RECORD SET:
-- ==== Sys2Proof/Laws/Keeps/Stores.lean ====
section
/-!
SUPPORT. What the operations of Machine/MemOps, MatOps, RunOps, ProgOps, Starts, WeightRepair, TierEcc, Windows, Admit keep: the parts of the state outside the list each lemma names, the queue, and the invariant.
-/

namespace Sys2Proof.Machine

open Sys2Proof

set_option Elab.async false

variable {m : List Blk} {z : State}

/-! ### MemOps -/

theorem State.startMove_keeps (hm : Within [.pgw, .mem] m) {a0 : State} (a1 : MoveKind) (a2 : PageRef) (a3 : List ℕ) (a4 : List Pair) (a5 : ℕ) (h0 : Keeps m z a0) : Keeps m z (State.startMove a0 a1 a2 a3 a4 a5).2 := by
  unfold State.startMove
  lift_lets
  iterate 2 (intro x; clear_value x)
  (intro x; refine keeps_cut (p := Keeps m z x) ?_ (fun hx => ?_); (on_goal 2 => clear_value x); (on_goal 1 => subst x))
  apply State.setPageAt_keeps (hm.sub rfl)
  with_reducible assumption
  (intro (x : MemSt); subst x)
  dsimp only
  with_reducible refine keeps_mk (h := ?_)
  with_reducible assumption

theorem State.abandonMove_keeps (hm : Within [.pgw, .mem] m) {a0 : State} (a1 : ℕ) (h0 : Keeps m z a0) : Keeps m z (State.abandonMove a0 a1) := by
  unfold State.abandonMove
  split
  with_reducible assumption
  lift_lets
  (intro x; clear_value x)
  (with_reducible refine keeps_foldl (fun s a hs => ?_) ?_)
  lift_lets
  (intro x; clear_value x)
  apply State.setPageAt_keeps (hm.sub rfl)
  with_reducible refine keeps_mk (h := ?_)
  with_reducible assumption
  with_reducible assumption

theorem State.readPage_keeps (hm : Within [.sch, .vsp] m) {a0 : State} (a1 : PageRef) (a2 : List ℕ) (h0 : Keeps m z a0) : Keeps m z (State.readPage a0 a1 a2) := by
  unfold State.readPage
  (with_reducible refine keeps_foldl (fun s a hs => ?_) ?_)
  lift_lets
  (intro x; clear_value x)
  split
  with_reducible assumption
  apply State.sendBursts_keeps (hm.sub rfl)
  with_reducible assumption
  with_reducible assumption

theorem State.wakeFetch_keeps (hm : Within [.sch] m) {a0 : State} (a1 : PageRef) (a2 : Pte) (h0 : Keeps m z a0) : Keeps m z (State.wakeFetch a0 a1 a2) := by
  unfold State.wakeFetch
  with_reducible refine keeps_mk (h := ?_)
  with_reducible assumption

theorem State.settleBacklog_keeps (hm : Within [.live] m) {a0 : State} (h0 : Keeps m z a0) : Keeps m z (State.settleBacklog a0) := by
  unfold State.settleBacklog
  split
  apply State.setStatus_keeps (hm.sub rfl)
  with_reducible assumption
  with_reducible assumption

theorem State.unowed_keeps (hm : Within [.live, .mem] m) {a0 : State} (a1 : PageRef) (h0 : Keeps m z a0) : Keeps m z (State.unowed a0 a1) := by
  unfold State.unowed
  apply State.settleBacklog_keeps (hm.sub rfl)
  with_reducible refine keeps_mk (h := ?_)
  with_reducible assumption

REQUIRED WORK:
Output the records above in full, with nothing altered.

TASK SOLUTION:
-- ==== Sys2Proof/Laws/Keeps/Stores.lean ====
section
/-!
SUPPORT. What the operations of Machine/MemOps, MatOps, RunOps, ProgOps, Starts, WeightRepair, TierEcc, Windows, Admit keep: the parts of the state outside the list each lemma names, the queue, and the invariant.
-/

namespace Sys2Proof.Machine

open Sys2Proof

set_option Elab.async false

variable {m : List Blk} {z : State}

/-! ### MemOps -/

theorem State.startMove_keeps (hm : Within [.pgw, .mem] m) {a0 : State} (a1 : MoveKind) (a2 : PageRef) (a3 : List ℕ) (a4 : List Pair) (a5 : ℕ) (h0 : Keeps m z a0) : Keeps m z (State.startMove a0 a1 a2 a3 a4 a5).2 := by
  unfold State.startMove
  lift_lets
  iterate 2 (intro x; clear_value x)
  (intro x; refine keeps_cut (p := Keeps m z x) ?_ (fun hx => ?_); (on_goal 2 => clear_value x); (on_goal 1 => subst x))
  apply State.setPageAt_keeps (hm.sub rfl)
  with_reducible assumption
  (intro (x : MemSt); subst x)
  dsimp only
  with_reducible refine keeps_mk (h := ?_)
  with_reducible assumption

theorem State.abandonMove_keeps (hm : Within [.pgw, .mem] m) {a0 : State} (a1 : ℕ) (h0 : Keeps m z a0) : Keeps m z (State.abandonMove a0 a1) := by
  unfold State.abandonMove
  split
  with_reducible assumption
  lift_lets
  (intro x; clear_value x)
  (with_reducible refine keeps_foldl (fun s a hs => ?_) ?_)
  lift_lets
  (intro x; clear_value x)
  apply State.setPageAt_keeps (hm.sub rfl)
  with_reducible refine keeps_mk (h := ?_)
  with_reducible assumption
  with_reducible assumption

theorem State.readPage_keeps (hm : Within [.sch, .vsp] m) {a0 : State} (a1 : PageRef) (a2 : List ℕ) (h0 : Keeps m z a0) : Keeps m z (State.readPage a0 a1 a2) := by
  unfold State.readPage
  (with_reducible refine keeps_foldl (fun s a hs => ?_) ?_)
  lift_lets
  (intro x; clear_value x)
  split
  with_reducible assumption
  apply State.sendBursts_keeps (hm.sub rfl)
  with_reducible assumption
  with_reducible assumption

theorem State.wakeFetch_keeps (hm : Within [.sch] m) {a0 : State} (a1 : PageRef) (a2 : Pte) (h0 : Keeps m z a0) : Keeps m z (State.wakeFetch a0 a1 a2) := by
  unfold State.wakeFetch
  with_reducible refine keeps_mk (h := ?_)
  with_reducible assumption

theorem State.settleBacklog_keeps (hm : Within [.live] m) {a0 : State} (h0 : Keeps m z a0) : Keeps m z (State.settleBacklog a0) := by
  unfold State.settleBacklog
  split
  apply State.setStatus_keeps (hm.sub rfl)
  with_reducible assumption
  with_reducible assumption

theorem State.unowed_keeps (hm : Within [.live, .mem] m) {a0 : State} (a1 : PageRef) (h0 : Keeps m z a0) : Keeps m z (State.unowed a0 a1) := by
  unfold State.unowed
  apply State.settleBacklog_keeps (hm.sub rfl)
  with_reducible refine keeps_mk (h := ?_)
  with_reducible assumption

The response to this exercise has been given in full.